The Best Ball in Town
I once took an aerobics class from a sexy, wildly popular instructor who doubled as a model for the company I was employed with at the time. It hadn’t been my intention to take his class; I’d always considered aerobics a white girl’s pastime. But one day the thumping music drew me to watch from the sidelines, and, on a whim, I stepped into the crowd of bouncing women for a spontaneous try-out.
I was instantly hooked. Michael (not his real name) played contagious, backbone-slipping tunes, from back-in-the-day to current. I’d always loved dancing, and his class gave me a safe outlet for getting my groove on without having to fend off the crude advances that happened in night clubs.
The irresistible music and hip, bad-ass dance sequences were reason enough for me to become a loyal follower.

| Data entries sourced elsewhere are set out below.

/-! ### Every command -/

/-- Every command ends in a next state, in which only the blocks it touches have changed, or in a reset. -/
theorem exec_ends (c : Instr) (s : State) : ends (touches c) s (exec c s) := by
  cases c with
  | powerOnReset rateSel hold =>
    exact ⟨_, rfl, .inr ⟨⟨rfl, rfl, rfl, rfl, rfl, ⟨_, rfl⟩, ⟨_, rfl⟩, ⟨rateSel, [], .cancelled, rfl⟩⟩, rfl⟩⟩
  | lifSample a b c d => exact execLifSample_ends a b c d s
  | sampleTimerExpiry => exact ends_ite (kept_setLsp s _).completes (kept_refl _ s).completes
  | readCompletion identity newData x y z => exact execReadCompletion_ends identity newData x y z s
  | portOff tag port =>
    exact ends_ite (ends_answer ((turnOff_kept _).mono (by simp [touches])) (by simp [touches]) _ _ _ _ _)
      (ends_answer (kept_refl _ _) (by simp [touches]) _ _ _ _ _)
  | restartPortLid tag => exact ends_answer ((kept_lsp _ _ _).mono (by simp [touches])) (by simp [touches]) _ _ _ _ _
  | pollTimerExpiry => exact execPollTimerExpiry_ends s
  | answerTimeout => exact execAnswerTimeout_ends s
  | answerCutoff => exact execAnswerCutoff_ends s
  | answerEnd bytes => exact execAnswerEnd_ends bytes s
  | dockContactEvent asserted time => exact kept.completes_took (kept_ite (contactAsserted_kept _) (contactClear_kept _))
  | al0LevelDelivery on => exact kept.completes_took (kept_ite (kept_refl _ _) (al0Changed_kept _ _))
  | attachTimerExpiry =>
    exact ends_ite ((kept_setDlc s _).trans (enterMute_kept _)).completes (kept_refl _ s).completes
  | gateDelivery which value =>
    cases which with
    | key => exact (setKeyGate_kept value _).completes_took
    | pointer => exact (setPointerGate_kept value _).completes_took
  | dockItemHandover item => exact (handItem_kept item _).completes_took
  | restartPortDock tag =>
    exact ends_ite (ends_answer ((restartDock_kept _).mono (by simp [touches])) (by simp [touches]) _ _ _ _ _)
      (ends_answer (kept_refl _ _) (by simp [touches]) _ _ _ _ _)
  | clearDockError tag => exact ends_answer ((kept_setDlc _ _).mono (by simp [touches])) (by simp [touches]) _ _ _ _ _
  | computation sample => exact (execComputation_kept sample _ _).completes_took
  | lidFilterClear => exact (((kept_setHae _ _).trans (kept_emit _ _ _)).trans (review_kept _ _)).completes_took
  | baseInvalidation => exact ((kept_setHae _ _).trans (review_kept _ _)).completes_took
  | portStateDelivery state => exact ((kept_setHae _ _).trans (review_kept _ _)).completes_took
  | haeDockStateDelivery state => exact ((kept_setHae _ _).trans (review_kept _ _)).completes_took
  | freshnessTimerExpiry sensor => exact execFreshnessTimerExpiry_ends sensor s
  | haeHallEvent hall asserted time =>
    exact ((((kept_setHae _ _).trans (kept_setHae _ _)).trans (kept_setHae _ _)).trans (deliverOutcome_kept _ _)).completes_took
  | lidVectorDelivery v => exact kept.completes_took (kept_ite (decideRotation_kept v _) (kept_refl _ _))
  | noVector => exact (kept_setRot _ _).completes_took
  | policyDelivery policy acceptance => exact execPolicyDelivery_ends policy acceptance s
  | rotationDwellExpiry => exact execRotationDwellExpiry_ends s
  | setRotationLock tag lock =>
    exact ends_ite (ends_answer ((kept_setRot _ _).mono (by simp [touches])) (by simp [touches]) _ _ _ _ _)
      (ends_ite (ends_answer ((kept_setRot _ _).mono (by simp [touches])) (by simp [touches]) _ _ _ _ _)
        (ends_answer (kept_refl _ _) (by simp [touches]) _ _ _ _ _))
  | hingeDelivery hinge quality face => exact ((kept_setPcl _ _).trans (evaluate_kept _)).completes_took
  | pclDockStateDelivery state => exact ((kept_setPcl _ _).trans (evaluate_kept _)).completes_took
  | pclHallEvent hall asserted time => exact ((kept_setPcl _ _).trans (evaluate_kept _)).completes_took
  | postureDwellExpiry => exact execPostureDwellExpiry_ends s
  | commitPosture tag =>
    exact ends_ite (ends_answer ((commitPostures_kept _).mono (by simp [touches])) (by simp [touches]) _ _ _ _ _)
      (ends_answer (kept_refl _ _) (by simp [touches]) _ _ _ _ _)
  | clearNoMatch tag => exact ends_answer ((kept_setPcl _ _).mono (by simp [touches])) (by simp [touches]) _ _ _ _ _
  | triggerDelivery trigger => exact (foldl_kept (testLine_kept trigger) _ _).completes_took
  | setLine tag line level => exact execSetLine_ends tag line level s
  | drawDelivery draw => exact (supplyEvent_kept _ _).completes_took
  | allowanceDelivery allowance => exact (supplyEvent_kept _ _).completes_took
  | penInsertion time => exact ends_ite (insertPen_kept _).completes_took (kept_took _ s _).completes
  | penRemoval time => exact ends_ite (kept_took _ s _).completes (removePen_kept _).completes_took
  | ssuResultDelivery allowance dutyCeiling budgetPause =>
    exact execSsuResultDelivery_ends allowance dutyCeiling budgetPause s
  | intervalEnd current => exact execIntervalEnd_ends current s
  | rechargeTimerExpiry => exact ends_ite ((kept_setPch s _).trans (probeOrPause_kept _)).completes (kept_refl _ s).completes
  | clearCharger tag => exact ends_answer ((clearFault_kept _).mono (by simp [touches])) (by simp [touches]) _ _ _ _ _
  | commitProfile tag =>
    exact ends_answer (((kept_setPch _ _).trans (commitProfileState_kept _)).mono (by simp [touches])) (by simp [touches]) _ _ _ _ _
  | keyOccurrence => exact (occurrence_kept _ _ _).completes_took
  | pointerOccurrence => exact (occurrence_kept _ _ _).completes_took
  | dockAttach => exact (occurrence_kept _ _ _).completes_took
  | dockDetach => exact (occurrence_kept _ _ _).completes_took
  | acceptanceNotice old new => exact execAcceptanceNotice_ends old new s
  | sleepClassChange cls => exact execSleepClassChange_ends cls s
  | rotationOccurrence => exact (activity_kept _ _).completes_took
  | penInsertedOccurrence => exact (occurrence_kept _ _ _).completes_took
  | penRemovedOccurrence => exact (occurrence_kept _ _ _).completes_took
  | lidMotionOccurrence isActivity => exact kept.completes_took (kept_ite (occurrence_kept _ _ _) (wakeClass_kept _ _))
  | idleTimerExpiry => exact execIdleTimerExpiry_ends s
  | closedHoldExpiry => exact ends_ite ((kept_setSwa s _).trans (closedHoldAct_kept _)).completes (kept_refl _ s).completes
  | setPlatformStateAsleep tag => exact ends_answer ((declareAsleep_kept _).mono (by simp [touches])) (by simp [touches]) _ _ _ _ _
  | setPlatformStateAwake tag => exact ends_answer ((kept_swa _ _ _).mono (by simp [touches])) (by simp [touches]) _ _ _ _ _
  | recordOffer record => exact took_settled (takeOffer_upstreamOnly record _)
  | flushTimerExpiry stream => exact ends_ite (queueBatch_upstreamOnly _ _ s).completes_settled (kept_refl _ s).completes
  | columnChange platform => exact execColumnChange_ends platform s
  | commitRoute tag => exact execCommitRoute_ends tag s
  | frameCompletion => exact execFrameCompletion_ends s
  | holdChange asserted => exact ((upstreamOnly_setUfe s _).trans (tryBegin_upstreamOnly _)).kept.completes
  | byteReceived byte stopBit => exact (receive_kept _ s).completes
  | gapTimerExpiry => exact ends_ite ((kept_setHlm s _).trans (receive_kept _ _)).completes (kept_refl _ s).completes
  | dockRoomNotice => exact execDockRoomNotice_ends s
  | requestUnknownCode tag payload => exact ends_answer (kept_refl _ _) (by simp [touches]) _ _ _ _ _
  | identify tag => exact ends_answer (kept_refl _ _) (by simp [touches]) _ _ _ _ _
  | getStatus tag sect => exact execGetStatus_ends tag sect s
  | setParam tag id value => exact execSetParam_ends tag id value s
  | getParam tag id => exact execGetParam_ends tag id s
  | writeRowsMountLid tag start count rows =>
    exact ends_answerRows (fun rs u => (writeMountLid_kept rs u).mono (by simp [touches])) (by simp [touches])
  | writeRowsMountBase tag start count rows =>
    exact ends_answerRows (fun rs u => (writeMountBase_kept rs u).mono (by simp [touches])) (by simp [touches])
  | writeRowsPosture tag start count rows =>
    exact ends_answerRows (fun rs u => (kept_setPcl u _).mono (by simp [touches])) (by simp [touches])
  | writeRowsRoute tag start count rows =>
    exact ends_answerRows (fun rs u => (kept_setUfe u _).mono (by simp [touches])) (by simp [touches])
  | writeRowsProfile tag start count rows =>
    exact ends_answerRows (fun rs u => (kept_setPch u _).mono (by simp [touches])) (by simp [touches])
  | writeRowsAction tag start count rows =>
    exact ends_answerRows (fun rs u => (putLines_kept _ rs u).mono (by simp [touches])) (by simp [touches])
  | readRows tag table bank start count => exact execReadRows_ends tag table bank start count s
  | clearLinkErrors tag => exact ends_answer (kept_setHlm _ _) (by simp) _ _ _ _ _
  | softReset tag => exact execSoftReset_ends tag s
  | answerBegin => exact execAnswerBegin_ends s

That Michael was potently magnetic was icing on the cake, a delicious twist that set in motion all sorts of naughty fantasies as we all busted our moves in cardio synchrony.
Michael was tall and perfectly proportioned, his form cut as if chiseled from a chunk of ebony. He wore vividly colored shorts and jerseys — deep reds, blues, purples — that set off his smooth, jet black skin. His big, white smile flashed as we all caught the beat together, his sweat beading on his forehead and pouring down his face and neck, soaking his tank tops and splashing us with long, musky rivulets as we took our unison turns.

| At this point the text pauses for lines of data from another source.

/-! ### raise -/

@[simp] theorem raise_idx (s : State) (r : Fault) : (s.raise r).idx = s.idx := by unfold State.raise; split <;> rfl
@[simp] theorem raise_a (s : State) (r : Fault) : (s.raise r).a = s.a := by unfold State.raise; split <;> rfl
@[simp] theorem raise_nIOW (s : State) (r : Fault) : (s.raise r).nIOW = s.nIOW := by unfold State.raise; split <;> rfl
@[simp] theorem raise_nIOR (s : State) (r : Fault) : (s.raise r).nIOR = s.nIOR := by unfold State.raise; split <;> rfl
@[simp] theorem raise_dout (s : State) (r : Fault) : (s.raise r).dout = s.dout := by unfold State.raise; split <;> rfl
@[simp] theorem raise_portOut (s : State) (r : Fault) : (s.raise r).portOut = s.portOut := by unfold State.raise; split <;> rfl
@[simp] theorem raise_portInLo (s : State) (r : Fault) : (s.raise r).portInLo = s.portInLo := by unfold State.raise; split <;> rfl
@[simp] theorem raise_portInHi (s : State) (r : Fault) : (s.raise r).portInHi = s.portInHi := by unfold State.raise; split <;> rfl
@[simp] theorem raise_motorState (s : State) (r : Fault) : (s.raise r).motorState = s.motorState := by unfold State.raise; split <;> rfl
@[simp] theorem raise_rxState (s : State) (r : Fault) : (s.raise r).rxState = s.rxState := by unfold State.raise; split <;> rfl
@[simp] theorem raise_buf (s : State) (r : Fault) : (s.raise r).buf = s.buf := by unfold State.raise; split <;> rfl
@[simp] theorem raise_pos (s : State) (r : Fault) : (s.raise r).pos = s.pos := by unfold State.raise; split <;> rfl
@[simp] theorem raise_rxLen (s : State) (r : Fault) : (s.raise r).rxLen = s.rxLen := by unfold State.raise; split <;> rfl
@[simp] theorem raise_handler (s : State) (r : Fault) : (s.raise r).handler = s.handler := by unfold State.raise; split <;> rfl
@[simp] theorem raise_tx (s : State) (r : Fault) : (s.raise r).tx = s.tx := by unfold State.raise; split <;> rfl
@[simp] theorem raise_trace (s : State) (r : Fault) : (s.raise r).trace = s.trace := by unfold State.raise; split <;> rfl
@[simp] theorem raise_params (s : State) (r : Fault) : (s.raise r).params = s.params := by unfold State.raise; split <;> rfl
@[simp] theorem raise_answersDI (s : State) (r : Fault) : (s.raise r).answersDI = s.answersDI := by unfold State.raise; split <;> rfl
@[simp] theorem raise_answersService (s : State) (r : Fault) : (s.raise r).answersService = s.answersService := by unfold State.raise; split <;> rfl
@[simp] theorem raise_answersEnabled (s : State) (r : Fault) : (s.raise r).answersEnabled = s.answersEnabled := by unfold State.raise; split <;> rfl
@[simp] theorem raise_drawCount (s : State) (r : Fault) : (s.raise r).drawCount = s.drawCount := by unfold State.raise; split <;> rfl
@[simp] theorem raise_handlerRuns (s : State) (r : Fault) : (s.raise r).handlerRuns = s.handlerRuns := by unfold State.raise; split <;> rfl
@[simp] theorem raise_agenda (s : State) (r : Fault) : (s.raise r).agenda = s.agenda := by unfold State.raise; split <;> rfl
@[simp] theorem raise_ret (s : State) (r : Fault) : (s.raise r).ret = s.ret := by unfold State.raise; split <;> rfl
@[simp] theorem raise_rxCause (s : State) (r : Fault) : (s.raise r).rxCause = s.rxCause := by unfold State.raise; split <;> rfl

Michael not only epitomized the paragon of Black Male Virility in the way white men envy with self-flagellating awe; he was also just plain, damn good fun.
When I began noticing his stares, I figured it was because I was his only African-American charge. You know: the Instant Black Camaraderie thing. Then he began cutting me private smiles. He’d funk-step his way alongside me and we’d fall into a frenetic groove together, trading knowing grins, a sistah and brotha working it out while the white girls looked jealously on. On the occasions I missed class, the next time I showed up he’d possessively wonder where I’d been, as if I’d broken an implicit promise between us.

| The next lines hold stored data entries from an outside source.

-- ==== Sys2Proof/Laws/Ops.lean ====
section
/-! SUPPORT. Each shared operation once, as a rule to rewrite with or as the cases of what it can do. -/

namespace Sys2Proof.Machine

/-! ### The frame around a meaning -/

theorem perform_next {s : State} (f : State → State) (h : s.fault = none) : perform s f = .next (f s) := by
  simp [perform, h]

theorem perform_fault {s : State} {r : Fault} (f : State → State) (h : s.fault = some r) : perform s f = .fault r := by
  simp [perform, h]

/-- If an operation answers a next state, there was no fault and the state is its effect. -/
theorem perform_cases {s t : State} {f : State → State} (h : perform s f = .next t) : s.fault = none ∧ t = f s := by
  unfold perform at h
  split at h
  · exact ⟨‹_›, by simpa using h.symm⟩
  · cases h

/-- If a named transition answers a next state, there was no fault, the receiver was in its state, and the state is its
rule's effect. -/
theorem rxTransition_cases {key : RxState} {b : Byte} {s t : State} (h : rxTransition key b s = .next t) :
    s.fault = none ∧ s.rxState = key ∧ t = rxRule key b s := by
  unfold rxTransition at h
  split at h
  · cases h
  · split at h
    · exact ⟨‹_›, ‹_›, by simpa using h.symm⟩
    · cases h

theorem andThen_of_none {s : State} (f : State → State) (h : s.fault = none) : s.andThen f = f s := by
  simp [State.andThen, h]

theorem andThen_of_some {s : State} {r : Fault} (f : State → State) (h : s.fault = some r) : s.andThen f = s := by
  simp [State.andThen, h]

/-- Going on does the rest, or stands still at a fault. -/
theorem andThen_cases (s : State) (f : State → State) : s.andThen f = f s ∨ (s.andThen f = s ∧ s.fault ≠ none) := by
  unfold State.andThen
  split
  · exact .inl rfl
  · exact .inr ⟨rfl, by simp [*]⟩

theorem raise_of_none {s : State} (r : Fault) (h : s.fault = none) : s.raise r = { s with fault := some r } := by
  simp [State.raise, h]

theorem bufWrite_inside {s : State} {i : Nat} (b : Byte) (h : i < bufferSize) :
    s.bufWrite i b = { s with buf := s.buf.write i b } := by
  simp [State.bufWrite, h]

theorem bufWrite_outside {s : State} {i : Nat} (b : Byte) (h : ¬i < bufferSize) :
    s.bufWrite i b = s.raise (.bufferRange i) := by
  simp [State.bufWrite, h]

/-! ### The AddressBus layer and its users -/

/-- SELECT raises its fault or drives the lines. -/
theorem selectAddress_cases (address : Byte) (s : State) :
    (7 < address.toNat ∧ selectAddress address s = s.raise (.selectRange address)) ∨
    (address.toNat ≤ 7 ∧ selectAddress address s = driveAddress (address.setWidth 3) s) := by
  unfold selectAddress
  split
  · exact .inl ⟨‹_›, rfl⟩
  · exact .inr ⟨by omega, rfl⟩

/-- A sample appends one event and takes one draw. -/
theorem sampleInput_eq (s : State) :
    sampleInput s = { s.sampleTaken with trace := s.trace ++ [.sample s.a s.sampleAnswer] } := by
  simp [sampleInput, State.emit]

/-- A re-enable makes the two calls, or, gated with the flag clear, asks the flag only. -/
theorem reenable_cases (i : Axis) (s : State) :
    (s.params.reenableGated = false ∧ reenable i s = reenableCalls i s) ∨
    (s.params.reenableGated = true ∧ s.enabledAnswer = true ∧ reenable i s = reenableCalls i s.enabledTaken) ∨
    (s.params.reenableGated = true ∧ s.enabledAnswer = false ∧ reenable i s = s.enabledTaken) := by
  unfold reenable
  cases hg : s.params.reenableGated <;> cases he : s.enabledAnswer <;> simp

/-- SERVICE_AXIS writes one flag and the output lines and appends one event. -/
theorem service_eq (i : Axis) (s : State) :
    service i s =
      { s.serviceTaken with
        motorState := setMoving s.motorState i (s.serviceAnswer i).1
        dout := (s.serviceAnswer i).2
        trace := s.trace ++ [.axService i (s.serviceAnswer i).1 (s.serviceAnswer i).2] } := by
  simp [service, State.emit]

/-- PORTA_SERVICE_LO: the sample goes to `portInLo`, the low output nibble to the lines, two events. -/
theorem servicePortLo_eq (s : State) :
    servicePortLo s =
      { s.sampleTaken with
        portInLo := s.sampleAnswer
        dout := lowNibble (zextNibble (lowNibble s.portOut))
        trace := s.trace ++ [.sample s.a s.sampleAnswer] ++ [.out (lowNibble (zextNibble (lowNibble s.portOut)))] } := by
  simp [servicePortLo, sampleInput, driveOutput, State.emit]

/-- PORTA_SERVICE_HI: the sample goes to `portInHi`, the high output nibble to the lines, two events. -/
theorem servicePortHi_eq (s : State) :
    servicePortHi s =
      { s.sampleTaken with
        portInHi := s.sampleAnswer
        dout := lowNibble (highNibbleShifted s.portOut)
        trace := s.trace ++ [.sample s.a s.sampleAnswer] ++ [.out (lowNibble (highNibbleShifted s.portOut))] } := by
  simp [servicePortHi, sampleInput, driveOutput, State.emit]

/-! ### Codec and sending -/

/-- ENCODE_REQUEST gives its frame exactly within its limits. -/
theorem encodeRequestBytes_cases (opcode : Byte) (payload : List Byte) (n : Nat) :
    (n = payload.length ∧ n ≤ 26 ∧ encodeRequestBytes opcode payload n = .ok (requestFrame opcode payload n)) ∨
    ((n ≠ payload.length ∨ 26 < n) ∧ encodeRequestBytes opcode payload n = .error (.encodeLength n)) := by
  unfold encodeRequestBytes
  split
  · exact .inr ⟨‹_›, rfl⟩
  · exact .inl ⟨by omega, by omega, rfl⟩

/-- ENCODE_RESPONSE gives its frame exactly within its limits. -/
theorem encodeResponseBytes_cases (opcode status : Byte) (payload : List Byte) (n : Nat) :
    (n = payload.length ∧ n ≤ 25 ∧ encodeResponseBytes opcode status payload n = .ok (responseFrame opcode status payload n)) ∨
    ((n ≠ payload.length ∨ 25 < n) ∧ encodeResponseBytes opcode status payload n = .error (.encodeLength n)) := by
  unfold encodeResponseBytes
  split
  · exact .inr ⟨‹_›, rfl⟩
  · exact .inl ⟨by omega, by omega, rfl⟩

/-- VALIDATE rejects a length, raises on a short buffer, or gives the checks' verdict. -/
theorem validateBytes_cases (buf : List Byte) (total : Nat) :
    ((total < 6 ∨ 32 < total) ∧ validateBytes buf total = .ok .lenRange) ∨
    ((6 ≤ total ∧ total ≤ 32) ∧ buf.length < total ∧ validateBytes buf total = .error .validateShortBuffer) ∨
    ((6 ≤ total ∧ total ≤ 32) ∧ total ≤ buf.length ∧ validateBytes buf total = .ok (frameVerdict buf total)) := by
  unfold validateBytes
  split
  · exact .inl ⟨‹_›, rfl⟩
  · split
    · exact .inr (.inl ⟨by omega, ‹_›, rfl⟩)
    · exact .inr (.inr ⟨by omega, by omega, rfl⟩)

/-- SEND_RESPONSE appends one whole frame or raises its fault. -/
theorem sendResponse_cases (opcode status : Byte) (payload : List Byte) (n : Nat) (s : State) :
    (n = payload.length ∧ n ≤ 25 ∧ sendResponse opcode status payload n s = s.send (responseFrame opcode status payload n)) ∨
    ((n ≠ payload.length ∨ 25 < n) ∧ sendResponse opcode status payload n s = s.raise (.encodeLength n)) := by
  unfold sendResponse
  rcases encodeResponseBytes_cases opcode status payload n with ⟨h, h', e⟩ | ⟨h, e⟩
  · exact .inl ⟨h, h', by rw [e]⟩
  · exact .inr ⟨h, by rw [e]⟩

/-! ### Dispatch and the receiver -/

/-- DISPATCH calls the handler, raises on a payload past the buffer, or does nothing. -/
theorem dispatch_cases (s : State) :
    (s.buf.read 1 = typeRequest ∧ s.handler.isSome = true ∧ 4 + dataCount s.rxLen ≤ bufferSize ∧
      dispatch s = handRequest (s.buf.read 3) s.rxLen (s.buf.slice 4 (dataCount s.rxLen)) s) ∨
    (s.buf.read 1 = typeRequest ∧ s.handler.isSome = true ∧ ¬4 + dataCount s.rxLen ≤ bufferSize ∧
      dispatch s = s.raise (.bufferRange (3 + dataCount s.rxLen))) ∨
    (¬(s.buf.read 1 = typeRequest ∧ s.handler.isSome = true) ∧ dispatch s = s) := by
  unfold dispatch
  split
  · split
    · exact .inl ⟨by simp_all, by simp_all, ‹_›, rfl⟩
    · exact .inr (.inl ⟨by simp_all, by simp_all, ‹_›, rfl⟩)
  · exact .inr (.inr ⟨‹_›, rfl⟩)

/-- Handing a request over: nothing without a handler, else the event and the handler's run. -/
theorem handRequest_cases (op len : Byte) (payload : List Byte) (s : State) :
    (s.handler = none ∧ handRequest op len payload s = s) ∨
    (∃ h, s.handler = some h ∧ handRequest op len payload s =
      runHandler h { op := op, len := len, payload := payload, run := s.handlerRuns, replies := [] }
        (s.emit (.dispatch op len payload)).handlerEntered) := by
  unfold handRequest
  split
  · exact .inl ⟨‹_›, rfl⟩
  · exact .inr ⟨_, ‹_›, rfl⟩

/-- A call of a handler stores the output byte, sends a frame, raises a fault, or changes nothing (45_receiver.md R239). -/
theorem callEffect_cases (x : HandlerView) (k : HandlerCall) (s : State) :
    (∃ b, callEffect x k s = storeOutput b s) ∨ (∃ f, callEffect x k s = s.send f) ∨
    (∃ r, callEffect x k s = s.raise r) ∨ callEffect x k s = s := by
  have raised {α : Type} (e : Except Fault α) : (∃ r, s.raiseOf e = s.raise r) ∨ s.raiseOf e = s := by
    cases e with
    | ok _ => exact .inr rfl
    | error r => exact .inl ⟨r, rfl⟩
  cases k with
  | setOutput b => exact .inl ⟨_, rfl⟩
  | sendResponse opcode status data n =>
      rcases sendResponse_cases (evalByte x opcode) (evalByte x status) (evalBytes x data) (evalNum x n) s with
        ⟨_, _, e⟩ | ⟨_, e⟩
      · exact .inr (.inl ⟨_, e⟩)
      · exact .inr (.inr (.inl ⟨_, e⟩))
  | encodeRequest opcode data n => exact .inr (.inr (raised _))
  | encodeResponse opcode status data n => exact .inr (.inr (raised _))
  | validate buf total => exact .inr (.inr (raised _))
  | tick => exact .inr (.inr (.inl ⟨_, rfl⟩))
  | rxByte b => exact .inr (.inr (.inl ⟨_, rfl⟩))
  | getInput => exact .inr (.inr (.inr rfl))
  | readMotorState => exact .inr (.inr (.inr rfl))
  | checksum region => exact .inr (.inr (.inr rfl))
  | decode frame => exact .inr (.inr (.inr rfl))
  | motion m => exact .inr (.inr (.inr rfl))

/-- The completion of a frame: DISPATCH or the discard, then Sentinel unless a fault was raised. -/
theorem completeFrame_cases (s : State) :
    (completeFrame s = (dispatch s).andThen toSentinel ∧
      checksum (s.buf.slice 0 (totalLength s.rxLen - 2)) =
        (s.buf.read (totalLength s.rxLen - 2), s.buf.read (totalLength s.rxLen - 1))) ∨
    (completeFrame s = (s.discard .badChecksum).andThen toSentinel ∧
      checksum (s.buf.slice 0 (totalLength s.rxLen - 2)) ≠
        (s.buf.read (totalLength s.rxLen - 2), s.buf.read (totalLength s.rxLen - 1))) := by
  unfold completeFrame
  by_cases h : checksum (s.buf.slice 0 (totalLength s.rxLen - 2)) =
      (s.buf.read (totalLength s.rxLen - 2), s.buf.read (totalLength s.rxLen - 1))
  · exact .inl ⟨by simp [h], h⟩
  · exact .inr ⟨by simp [h], h⟩

end Sys2Proof.Machine
end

His ardent attention took me by surprise. He was so stunningly gorgeous — and so in demand by more women than a fool could shake a stick at — that I tried not to take his overtures too seriously. And, anyway, a Seattle Black man as fine as that was probably just doing White Girls Only, right? Even if Michael was interested in me, I didn’t want to fight through his fan club to figure it out.
Still, over time, his sweat, our groove, and my fantasies coaxed me into testing the waters. “We should go to a movie, sometime,” I ventured. He just smiled. Wanting to make sure I wasn’t letting a potentially hot fling slip through my fingers, I floated another balloon or two.
But he never committed to a date, not even something as innocuous as coffee. Meanwhile, his flock continued to swarm him. Judging from their familiar banter and body language, they obviously had out-of-class relationships with him. Their access befuddled me — until I observed a pattern: the women who got Michael’s personal time were also his clients. He was their personal trainer.
Okay, I reflected, I suppose someone who is self-employed has to be shrewd about building his client base. And maybe such an arrangement was also born of efficiency: any one person — especially a local celebrity like Michael — has time for only so many relationships. Someone as relentlessly sought after as he was needed to manage his social calendar.
But then I began hearing stories. Michael was gay — well, more or less. He was living with an older man of means who gladly took care of him. In the meantime, Michael did whatever he wanted. He took a decidedly nonpartisan approach to his relationships, dating whomever. He readily became involved with his clients — for the right price. Those who paid more got more of his time. As one African American acquaintance of his put it: “Girl, please. You got to pay to be with Michael.”
He kept his mystique high by fanning titillating rumors about him, including one about being remarkably well hung. To erase any doubt (and likely to drum up more business), he pulled himself out at a party once and indisputably proved the point. (Admittedly, at the time I was sorry I had missed it.)
I’d never known a dyed-in-the-wool mercenary. Did Michael have any genuine friends? Did he have lovers off the clock? Did he reserve authentic sexual contact for men and just make women pay? Was he capable of having authentic relationships with anyone? Or had he bartered himself for so long that he’d lost the ability to navigate his way through deeper, interior emotions?
Although Michael’s ruthless utilitarianism didn’t jibe with my world, the unabashed skill with which he exploited his looks and charisma fascinated me. I had no interest in having that kind of relationship; still, I envied his pluck.
I’ve known other men like Michael whose good looks, allure and easy likability let them get away with breaches the rest of us wouldn’t dare: carrying on with a girlfriend’s sister; shacking up jobless and rent-free with the latest infatuated lover; crashing restaurant dinner parties with a mega-watt smile and empty wallet.
As a woman, I’d always wished for such lenience and license on a matter of principle, even if the practice goes against my grain. Even now, I can’t help wondering what it would be like to wield such cachet. Is it as tantalizing as it seems? Or does the mutual exploitation gradually wear one down over the course of a lifetime?
Then again, to someone like Michael, those questions are probably irrelevant. He’s undoubtedly having the best ball in town.